▸ Data to use
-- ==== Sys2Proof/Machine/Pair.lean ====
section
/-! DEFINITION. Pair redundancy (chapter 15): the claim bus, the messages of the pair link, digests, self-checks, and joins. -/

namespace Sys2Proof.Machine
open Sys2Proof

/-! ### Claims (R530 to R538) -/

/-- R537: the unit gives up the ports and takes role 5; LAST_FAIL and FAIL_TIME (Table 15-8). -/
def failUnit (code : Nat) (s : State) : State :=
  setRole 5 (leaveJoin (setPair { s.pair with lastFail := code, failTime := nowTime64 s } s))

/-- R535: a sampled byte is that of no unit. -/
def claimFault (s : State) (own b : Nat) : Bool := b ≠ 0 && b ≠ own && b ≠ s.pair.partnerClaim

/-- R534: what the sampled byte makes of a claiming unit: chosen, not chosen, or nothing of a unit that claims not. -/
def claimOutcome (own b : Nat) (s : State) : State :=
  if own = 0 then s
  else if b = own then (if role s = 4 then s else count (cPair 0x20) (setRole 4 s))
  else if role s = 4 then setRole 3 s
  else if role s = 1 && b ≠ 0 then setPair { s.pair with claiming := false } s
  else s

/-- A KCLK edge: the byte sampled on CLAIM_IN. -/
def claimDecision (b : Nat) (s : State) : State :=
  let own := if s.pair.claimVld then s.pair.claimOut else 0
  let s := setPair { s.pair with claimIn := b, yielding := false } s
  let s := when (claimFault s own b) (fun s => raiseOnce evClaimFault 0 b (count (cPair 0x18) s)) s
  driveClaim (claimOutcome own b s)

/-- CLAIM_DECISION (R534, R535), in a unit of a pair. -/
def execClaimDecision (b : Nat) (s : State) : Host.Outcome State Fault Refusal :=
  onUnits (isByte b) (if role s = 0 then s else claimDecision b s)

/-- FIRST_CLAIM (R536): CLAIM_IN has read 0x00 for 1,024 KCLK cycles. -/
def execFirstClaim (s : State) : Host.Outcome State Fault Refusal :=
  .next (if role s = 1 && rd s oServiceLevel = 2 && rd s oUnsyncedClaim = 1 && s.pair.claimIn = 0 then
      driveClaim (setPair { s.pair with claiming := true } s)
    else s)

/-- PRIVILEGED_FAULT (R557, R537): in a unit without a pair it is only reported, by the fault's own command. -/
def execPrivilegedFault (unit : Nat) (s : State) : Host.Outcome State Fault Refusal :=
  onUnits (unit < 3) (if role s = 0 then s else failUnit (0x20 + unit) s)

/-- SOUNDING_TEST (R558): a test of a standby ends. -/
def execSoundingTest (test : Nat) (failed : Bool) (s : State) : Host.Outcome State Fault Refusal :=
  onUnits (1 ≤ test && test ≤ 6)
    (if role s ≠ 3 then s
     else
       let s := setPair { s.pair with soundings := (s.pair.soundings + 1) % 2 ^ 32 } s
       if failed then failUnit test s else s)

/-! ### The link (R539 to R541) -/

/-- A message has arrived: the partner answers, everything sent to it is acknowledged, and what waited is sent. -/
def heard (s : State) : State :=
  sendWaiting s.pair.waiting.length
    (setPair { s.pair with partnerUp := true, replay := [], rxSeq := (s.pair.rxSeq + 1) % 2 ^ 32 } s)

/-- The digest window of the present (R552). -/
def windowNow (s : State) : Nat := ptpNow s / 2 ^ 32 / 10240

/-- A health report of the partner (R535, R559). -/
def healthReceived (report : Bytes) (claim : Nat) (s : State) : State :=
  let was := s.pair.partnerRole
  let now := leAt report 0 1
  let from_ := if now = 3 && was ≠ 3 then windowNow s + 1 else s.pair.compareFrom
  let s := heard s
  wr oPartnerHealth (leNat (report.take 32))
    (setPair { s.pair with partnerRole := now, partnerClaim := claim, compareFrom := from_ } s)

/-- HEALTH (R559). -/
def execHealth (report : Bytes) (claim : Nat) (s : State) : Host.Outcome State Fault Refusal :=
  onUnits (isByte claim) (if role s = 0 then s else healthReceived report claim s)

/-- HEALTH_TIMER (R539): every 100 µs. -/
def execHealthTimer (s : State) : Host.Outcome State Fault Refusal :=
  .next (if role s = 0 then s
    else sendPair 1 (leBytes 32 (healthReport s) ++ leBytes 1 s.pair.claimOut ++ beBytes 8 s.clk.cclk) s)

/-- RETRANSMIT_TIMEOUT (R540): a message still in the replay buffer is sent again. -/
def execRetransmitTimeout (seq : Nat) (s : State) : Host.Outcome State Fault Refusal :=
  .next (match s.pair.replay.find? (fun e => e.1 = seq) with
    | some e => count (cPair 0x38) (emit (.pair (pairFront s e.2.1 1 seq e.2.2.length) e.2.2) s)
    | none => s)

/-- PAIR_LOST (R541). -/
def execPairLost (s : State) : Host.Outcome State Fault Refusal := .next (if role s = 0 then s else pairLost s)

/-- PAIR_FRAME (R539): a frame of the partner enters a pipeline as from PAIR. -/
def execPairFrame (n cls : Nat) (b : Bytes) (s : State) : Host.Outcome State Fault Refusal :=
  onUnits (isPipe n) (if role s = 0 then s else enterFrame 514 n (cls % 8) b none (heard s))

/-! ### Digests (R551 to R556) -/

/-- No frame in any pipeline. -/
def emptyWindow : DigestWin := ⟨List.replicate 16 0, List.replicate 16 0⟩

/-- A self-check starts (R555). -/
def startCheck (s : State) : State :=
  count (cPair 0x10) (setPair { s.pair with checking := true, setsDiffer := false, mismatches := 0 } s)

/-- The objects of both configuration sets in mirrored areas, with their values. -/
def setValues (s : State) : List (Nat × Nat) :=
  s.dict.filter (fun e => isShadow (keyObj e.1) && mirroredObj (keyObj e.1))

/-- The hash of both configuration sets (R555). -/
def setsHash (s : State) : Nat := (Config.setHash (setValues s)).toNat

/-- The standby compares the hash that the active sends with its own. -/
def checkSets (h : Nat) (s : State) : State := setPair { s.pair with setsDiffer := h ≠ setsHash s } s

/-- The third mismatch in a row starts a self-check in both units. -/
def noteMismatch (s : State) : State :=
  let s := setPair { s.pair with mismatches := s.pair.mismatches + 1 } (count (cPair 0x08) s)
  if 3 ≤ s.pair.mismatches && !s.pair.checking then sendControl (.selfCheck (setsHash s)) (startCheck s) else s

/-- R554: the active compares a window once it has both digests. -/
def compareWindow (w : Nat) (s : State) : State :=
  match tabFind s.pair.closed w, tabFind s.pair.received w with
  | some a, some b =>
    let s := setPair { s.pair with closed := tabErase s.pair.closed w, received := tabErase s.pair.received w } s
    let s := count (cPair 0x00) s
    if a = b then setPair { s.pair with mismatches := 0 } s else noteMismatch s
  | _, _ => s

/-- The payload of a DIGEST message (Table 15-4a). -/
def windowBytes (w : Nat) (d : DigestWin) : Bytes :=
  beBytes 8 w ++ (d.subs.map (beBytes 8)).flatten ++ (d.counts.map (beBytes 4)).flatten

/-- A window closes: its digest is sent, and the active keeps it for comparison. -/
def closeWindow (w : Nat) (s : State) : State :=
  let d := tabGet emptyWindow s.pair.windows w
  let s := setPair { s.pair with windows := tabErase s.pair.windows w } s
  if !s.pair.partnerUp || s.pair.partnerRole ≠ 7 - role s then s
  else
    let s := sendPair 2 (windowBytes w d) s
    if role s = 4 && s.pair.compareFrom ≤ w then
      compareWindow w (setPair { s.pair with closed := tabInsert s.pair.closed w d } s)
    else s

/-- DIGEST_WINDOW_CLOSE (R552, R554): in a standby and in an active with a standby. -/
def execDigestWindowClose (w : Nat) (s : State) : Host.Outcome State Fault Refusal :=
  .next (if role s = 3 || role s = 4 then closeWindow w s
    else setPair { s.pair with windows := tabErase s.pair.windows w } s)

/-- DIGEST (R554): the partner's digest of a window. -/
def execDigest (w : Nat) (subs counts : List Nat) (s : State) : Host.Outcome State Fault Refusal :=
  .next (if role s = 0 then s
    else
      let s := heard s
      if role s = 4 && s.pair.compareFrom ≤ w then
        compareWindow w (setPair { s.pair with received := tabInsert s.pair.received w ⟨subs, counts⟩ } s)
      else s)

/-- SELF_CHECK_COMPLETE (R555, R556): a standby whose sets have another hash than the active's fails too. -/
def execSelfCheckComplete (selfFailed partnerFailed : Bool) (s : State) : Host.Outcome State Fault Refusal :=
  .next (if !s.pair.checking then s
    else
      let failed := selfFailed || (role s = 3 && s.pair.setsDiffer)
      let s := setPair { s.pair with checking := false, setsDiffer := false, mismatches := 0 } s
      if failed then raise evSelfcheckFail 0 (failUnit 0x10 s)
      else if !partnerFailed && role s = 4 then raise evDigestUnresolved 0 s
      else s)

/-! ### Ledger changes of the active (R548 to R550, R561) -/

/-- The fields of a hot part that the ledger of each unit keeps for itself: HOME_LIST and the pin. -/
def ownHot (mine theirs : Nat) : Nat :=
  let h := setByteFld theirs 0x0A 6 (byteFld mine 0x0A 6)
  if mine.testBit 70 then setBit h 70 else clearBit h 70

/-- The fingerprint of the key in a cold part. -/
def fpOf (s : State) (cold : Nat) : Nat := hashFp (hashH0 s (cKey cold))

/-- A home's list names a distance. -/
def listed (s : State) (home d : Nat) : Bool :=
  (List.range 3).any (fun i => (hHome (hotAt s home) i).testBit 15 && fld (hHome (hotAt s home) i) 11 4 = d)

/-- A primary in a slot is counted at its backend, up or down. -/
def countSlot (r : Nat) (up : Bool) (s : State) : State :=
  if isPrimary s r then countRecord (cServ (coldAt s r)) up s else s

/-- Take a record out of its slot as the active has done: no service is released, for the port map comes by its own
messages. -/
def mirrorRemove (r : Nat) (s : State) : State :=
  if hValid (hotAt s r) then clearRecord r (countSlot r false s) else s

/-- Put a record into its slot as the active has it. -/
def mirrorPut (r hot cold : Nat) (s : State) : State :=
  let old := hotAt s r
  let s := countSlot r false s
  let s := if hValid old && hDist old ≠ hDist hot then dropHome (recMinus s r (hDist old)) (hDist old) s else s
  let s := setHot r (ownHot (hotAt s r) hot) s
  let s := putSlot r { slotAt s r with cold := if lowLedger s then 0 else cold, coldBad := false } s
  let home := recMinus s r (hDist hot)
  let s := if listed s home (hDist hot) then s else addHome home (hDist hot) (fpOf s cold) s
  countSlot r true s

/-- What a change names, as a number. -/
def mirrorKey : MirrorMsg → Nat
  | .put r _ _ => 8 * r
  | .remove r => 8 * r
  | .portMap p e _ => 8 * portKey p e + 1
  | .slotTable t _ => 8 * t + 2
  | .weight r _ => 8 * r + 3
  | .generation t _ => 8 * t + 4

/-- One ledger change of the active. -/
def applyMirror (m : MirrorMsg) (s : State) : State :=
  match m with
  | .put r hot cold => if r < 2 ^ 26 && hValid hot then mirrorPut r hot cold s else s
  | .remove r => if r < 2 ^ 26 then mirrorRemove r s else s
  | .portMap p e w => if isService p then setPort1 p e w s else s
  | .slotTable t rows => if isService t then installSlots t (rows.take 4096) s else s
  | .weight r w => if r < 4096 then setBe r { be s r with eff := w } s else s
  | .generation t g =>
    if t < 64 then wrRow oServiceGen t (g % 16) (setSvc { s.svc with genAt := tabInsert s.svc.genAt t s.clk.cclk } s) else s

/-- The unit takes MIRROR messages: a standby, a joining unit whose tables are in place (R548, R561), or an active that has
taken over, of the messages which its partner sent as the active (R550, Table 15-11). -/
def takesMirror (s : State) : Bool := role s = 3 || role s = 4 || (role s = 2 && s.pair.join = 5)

▸ Exercise goal
Nothing but the lines from the one with "active that has" through the final line of the records may appear in the answer, and each must be transcribed exactly.

▸ Response for this exercise
/-- The unit takes MIRROR messages: a standby, a joining unit whose tables are in place (R548, R561), or an active that has
taken over, of the messages which its partner sent as the active (R550, Table 15-11). -/
def takesMirror (s : State) : Bool := role s = 3 || role s = 4 || (role s = 2 && s.pair.join = 5)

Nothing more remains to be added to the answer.